__Your assignment__
All lines from the one holding "instr := .cmpiltu" down to the last line of the entries are to be reproduced exactly, with no other lines.

__Data supplied__
-- ==== Sys2Proof/Decode.lean ====
section
/-! DEFINITION. The decoder of core words (R17 to R33, checks 3 to 8, 10 and 11) and of sorter words (R280), total and
rejecting by name; after it the encoder, written from the same field tables. -/

namespace Sys2Proof

/-- The six formats of R22 to R24, and the any-length format of NOP. -/
inductive Format where
  | any | r | v | b | i | l | x
  deriving DecidableEq, Repr

/-- The fields of an instruction word: those of R20 and R21, bits [63:39] as one field, and bits [127:64]. -/
structure Raw where
  len : BitVec 2 := 0
  maj : BitVec 7 := 0
  fn : BitVec 6 := 0
  d : Reg := 0
  a : Reg := 0
  nul : BitVec 2 := 0
  rm : BitVec 3 := 0
  scope : BitVec 3 := 0
  ord : BitVec 2 := 0
  esz : BitVec 2 := 0
  hi : BitVec 25 := 0
  up : BitVec 64 := 0
  deriving DecidableEq, Repr

/-- Splits a word into its fields (R20, R21). -/
def Raw.ofWord (w : BitVec 128) : Raw :=
  { len := w.extractLsb' 0 2, maj := w.extractLsb' 2 7, fn := w.extractLsb' 9 6, d := w.extractLsb' 15 6,
    a := w.extractLsb' 21 6, nul := w.extractLsb' 27 2, rm := w.extractLsb' 29 3, scope := w.extractLsb' 32 3,
    ord := w.extractLsb' 35 2, esz := w.extractLsb' 37 2, hi := w.extractLsb' 39 25, up := w.extractLsb' 64 64 }

/-- Joins the fields into a word (R20, R21). -/
def Raw.toWord (r : Raw) : BitVec 128 :=
  r.up ++ r.hi ++ r.esz ++ r.ord ++ r.scope ++ r.rm ++ r.nul ++ r.a ++ r.d ++ r.fn ++ r.maj ++ r.len

/-- Field B, bits [44:39] (R22). -/
def Raw.b (r : Raw) : Reg := r.hi.extractLsb' 0 6

/-- Field C, bits [50:45] (R22). -/
def Raw.c (r : Raw) : Reg := r.hi.extractLsb' 6 6

/-- DISP of format B, bits [63:45] (R23). -/
def Raw.disp (r : Raw) : BitVec 19 := r.hi.extractLsb' 6 19

/-- SK of format V, bit 63 (R22). -/
def Raw.sk (r : Raw) : Bool := r.hi.getLsbD 24

/-- The second source of a fragment-capable function (R22, R224). -/
def Raw.vsrc (r : Raw) : VSrc :=
  if r.sk then .frag (r.hi.extractLsb' 18 6) (r.hi.extractLsb' 14 4) else .reg r.b

/-- S of STR, bits [63:62] (R142). -/
def Raw.strK (r : Raw) : BitVec 2 := r.hi.extractLsb' 23 2

/-- DIR of STR, bit 61 (R142). -/
def Raw.strOut (r : Raw) : Bool := r.hi.getLsbD 22

/-- CORE of STR, bit 60 (R142). -/
def Raw.strCore (r : Raw) : Bool := r.hi.getLsbD 21

/-- XF of COPY, bits [109:107] (R160). -/
def copyXf (ext : BitVec 64) : Nat := (ext.extractLsb' 43 3).toNat

/-- The EXT bits that a COPY uses: SEMN only with SEMEN, BAROFF only with BAREN (R160). -/
def copyUpMask (ext : BitVec 64) : BitVec 64 :=
  0xFFFFFFC100000000#64 ||| (if ext.getLsbD 38 then 0x3E00000000#64 else 0#64) |||
    (if ext.getLsbD 32 then 0xFFFE0000#64 else 0#64)

/-- What a register field names (R26, R28, R140). -/
inductive Kind where
  | none | scalar | vector | queue
  deriving DecidableEq, Repr

/-- Whether a field of this kind may hold this code (R26, R28, R140). -/
def Kind.valid (k : Kind) (c : Reg) : Bool :=
  match k with
  | .none => true
  | .scalar => c.toNat < 39
  | .vector => c.toNat < 32
  | .queue => 32 ≤ c.toNat ∧ c.toNat < 39

/-- The fields and sub-fields one function uses (R32), the reserved combinations of its owning chapter (check 11),
and the instruction it stands for. -/
structure Row where
  d : Kind := .none
  a : Kind := .none
  b : Kind := .none
  c : Kind := .none
  esz : Bool := false
  ord : Bool := false
  scope : Bool := false
  rm : Bool := false
  nul : Bool := false
  /-- bits of `hi` used besides B, C and the fragment fields -/
  imm : BitVec 25 := 0
  up : BitVec 64 := 0
  frag : Bool := false
  combo : Bool := false
  instr : Instr

/-- Why a word is not an instruction (R33, checks 3, 5 to 8, 10 and 11). -/
inductive Reject where
  | lenZero | majorUnassigned | lenMismatch | functionUnassigned | reservedValue | reservedBits | reservedCombination
  deriving DecidableEq, Repr

/-- The decoder's answer. -/
inductive Decoded where
  | ok (i : Instr)
  | bad (why : Reject)
  deriving DecidableEq, Repr

/-- The format of each assigned major (R29); NOP takes any length. -/
def majFormat (maj : Nat) : Option Format :=
  match maj with
  | 0x00 => some .any
  | 0x01 => some .r
  | 0x02 => some .r
  | 0x03 => some .r
  | 0x04 => some .r
  | 0x05 => some .r
  | 0x06 => some .r
  | 0x07 => some .r
  | 0x08 => some .i
  | 0x09 => some .i
  | 0x0A => some .i
  | 0x0B => some .i
  | 0x0C => some .i
  | 0x0D => some .i
  | 0x0E => some .l
  | 0x0F => some .x
  | 0x10 => some .r
  | 0x11 => some .r
  | 0x12 => some .r
  | 0x13 => some .r
  | 0x18 => some .b
  | 0x19 => some .b
  | 0x1A => some .i
  | 0x20 => some .i
  | 0x21 => some .i
  | 0x22 => some .i
  | 0x23 => some .i
  | 0x24 => some .r
  | 0x25 => some .i
  | 0x28 => some .r
  | 0x29 => some .x
  | 0x2A => some .i
  | 0x2B => some .i
  | 0x30 => some .r
  | 0x31 => some .i
  | 0x32 => some .i
  | 0x38 => some .x
  | 0x39 => some .i
  | 0x3A => some .i
  | 0x3B => some .i
  | 0x40 => some .v
  | 0x41 => some .v
  | 0x42 => some .v
  | 0x43 => some .v
  | 0x44 => some .v
  | 0x45 => some .v
  | 0x46 => some .v
  | 0x47 => some .v
  | 0x48 => some .i
  | 0x50 => some .i
  | 0x51 => some .i
  | 0x52 => some .r
  | 0x53 => some .x
  | 0x54 => some .i
  | 0x58 => some .r
  | 0x59 => some .i
  | 0x5A => some .i
  | 0x5B => some .i
  | 0x60 => some .i
  | 0x61 => some .i
  | 0x62 => some .i
  | 0x63 => some .i
  | _ => none

/-- The formats that VCVN and VCVW name: 1-7 and 10-13 (R235). -/
def vcvFormat (f : Nat) : Bool := (1 ≤ f ∧ f ≤ 7) ∨ (10 ≤ f ∧ f ≤ 13)

/-- The functions of major 0x01. -/
def row01 (r : Raw) : Option Row :=
  match r.fn.toNat with
  | 0 => some { d := .scalar, a := .scalar, b := .scalar, instr := .add r.d r.a r.b }
  | 1 => some { d := .scalar, a := .scalar, b := .scalar, instr := .adds r.d r.a r.b }
  | 2 => some { d := .scalar, a := .scalar, b := .scalar, instr := .addus r.d r.a r.b }
  | _ => none

/-- The functions of major 0x02. -/
def row02 (r : Raw) : Option Row :=
  match r.fn.toNat with
  | 0 => some { d := .scalar, a := .scalar, b := .scalar, instr := .sub r.d r.a r.b }
  | 1 => some { d := .scalar, a := .scalar, b := .scalar, instr := .subs r.d r.a r.b }
  | 2 => some { d := .scalar, a := .scalar, b := .scalar, instr := .subus r.d r.a r.b }
  | _ => none

/-- The functions of major 0x03. -/
def row03 (r : Raw) : Option Row :=
  match r.fn.toNat with
  | 0 => some { d := .scalar, a := .scalar, b := .scalar, instr := .and r.d r.a r.b }
  | 1 => some { d := .scalar, a := .scalar, b := .scalar, instr := .andn r.d r.a r.b }
  | _ => none

/-- The functions of major 0x04. -/
def row04 (r : Raw) : Option Row :=
  match r.fn.toNat with
  | 0 => some { d := .scalar, a := .scalar, b := .scalar, instr := .or r.d r.a r.b }
  | _ => none

/-- The functions of major 0x05. -/
def row05 (r : Raw) : Option Row :=
  match r.fn.toNat with
  | 0 => some { d := .scalar, a := .scalar, b := .scalar, instr := .xor r.d r.a r.b }
  | _ => none

/-- The functions of major 0x06. -/
def row06 (r : Raw) : Option Row :=
  match r.fn.toNat with
  | 0 => some { d := .scalar, a := .scalar, b := .scalar, instr := .shl r.d r.a r.b }
  | 1 => some { d := .scalar, a := .scalar, b := .scalar, instr := .shr r.d r.a r.b }
  | 2 => some { d := .scalar, a := .scalar, b := .scalar, instr := .sha r.d r.a r.b }
  | _ => none

/-- The functions of major 0x07. -/
def row07 (r : Raw) : Option Row :=
  match r.fn.toNat with
  | 0 => some { d := .scalar, a := .scalar, b := .scalar, instr := .cmpeq r.d r.a r.b }
  | 1 => some { d := .scalar, a := .scalar, b := .scalar, instr := .cmpne r.d r.a r.b }
  | 2 => some { d := .scalar, a := .scalar, b := .scalar, instr := .cmplt r.d r.a r.b }
  | 3 => some { d := .scalar, a := .scalar, b := .scalar, instr := .cmpge r.d r.a r.b }
  | 4 => some { d := .scalar, a := .scalar, b := .scalar, instr := .cmpltu r.d r.a r.b }
  | 5 => some { d := .scalar, a := .scalar, b := .scalar, instr := .cmpgeu r.d r.a r.b }
  | _ => none

/-- The functions of major 0x08. -/
def row08 (r : Raw) : Option Row :=
  match r.fn.toNat with
  | 0 => some { d := .scalar, a := .scalar, imm := 0x1ffffff#25, instr := .addi r.d r.a r.hi }
  | _ => none

/-- The functions of major 0x09. -/
def row09 (r : Raw) : Option Row :=
  match r.fn.toNat with
  | 0 => some { d := .scalar, a := .scalar, imm := 0x1ffffff#25, instr := .andi r.d r.a r.hi }
  | _ => none

/-- The functions of major 0x0A. -/
def row0A (r : Raw) : Option Row :=
  match r.fn.toNat with
  | 0 => some { d := .scalar, a := .scalar, imm := 0x1ffffff#25, instr := .ori r.d r.a r.hi }
  | _ => none

/-- The functions of major 0x0B. -/
def row0B (r : Raw) : Option Row :=
  match r.fn.toNat with
  | 0 => some { d := .scalar, a := .scalar, imm := 0x1ffffff#25, instr := .xori r.d r.a r.hi }
  | _ => none

/-- The functions of major 0x0C. -/
def row0C (r : Raw) : Option Row :=
  match r.fn.toNat with
  | 0 => some { d := .scalar, a := .scalar, imm := 0x3f#25, instr := .shil r.d r.a (r.hi.setWidth 6) }
  | 1 => some { d := .scalar, a := .scalar, imm := 0x3f#25, instr := .shir r.d r.a (r.hi.setWidth 6) }
  | 2 => some { d := .scalar, a := .scalar, imm := 0x3f#25, instr := .shia r.d r.a (r.hi.setWidth 6) }
  | _ => none

/-- The functions of major 0x0D. -/
def row0D (r : Raw) : Option Row :=
  match r.fn.toNat with
  | 0 => some { d := .scalar, a := .scalar, imm := 0x1ffffff#25, instr := .cmpieq r.d r.a r.hi }
  | 1 => some { d := .scalar, a := .scalar, imm := 0x1ffffff#25, instr := .cmpine r.d r.a r.hi }
  | 2 => some { d := .scalar, a := .scalar, imm := 0x1ffffff#25, instr := .cmpilt r.d r.a r.hi }
  | 3 => some { d := .scalar, a := .scalar, imm := 0x1ffffff#25, instr := .cmpige r.d r.a r.hi }
  | 4 => some { d := .scalar, a := .scalar, imm := 0x1ffffff#25, instr := .cmpiltu r.d r.a r.hi }
  | 5 => some { d := .scalar, a := .scalar, imm := 0x1ffffff#25, instr := .cmpigeu r.d r.a r.hi }
  | _ => none

/-- The functions of major 0x0E. -/
def row0E (r : Raw) : Option Row :=
  match r.fn.toNat with
  | 0 => some { d := .scalar, up := 0xffffffff#64, instr := .li r.d (r.up.setWidth 32) }
  | 1 => some { d := .scalar, up := 0xffffffff#64, instr := .liu r.d (r.up.setWidth 32) }
  | _ => none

__Answer for the task__
  | 4 => some { d := .scalar, a := .scalar, imm := 0x1ffffff#25, instr := .cmpiltu r.d r.a r.hi }
  | 5 => some { d := .scalar, a := .scalar, imm := 0x1ffffff#25, instr := .cmpigeu r.d r.a r.hi }
  | _ => none

/-- The functions of major 0x0E. -/
def row0E (r : Raw) : Option Row :=
  match r.fn.toNat with
  | 0 => some { d := .scalar, up := 0xffffffff#64, instr := .li r.d (r.up.setWidth 32) }
  | 1 => some { d := .scalar, up := 0xffffffff#64, instr := .liu r.d (r.up.setWidth 32) }
  | _ => none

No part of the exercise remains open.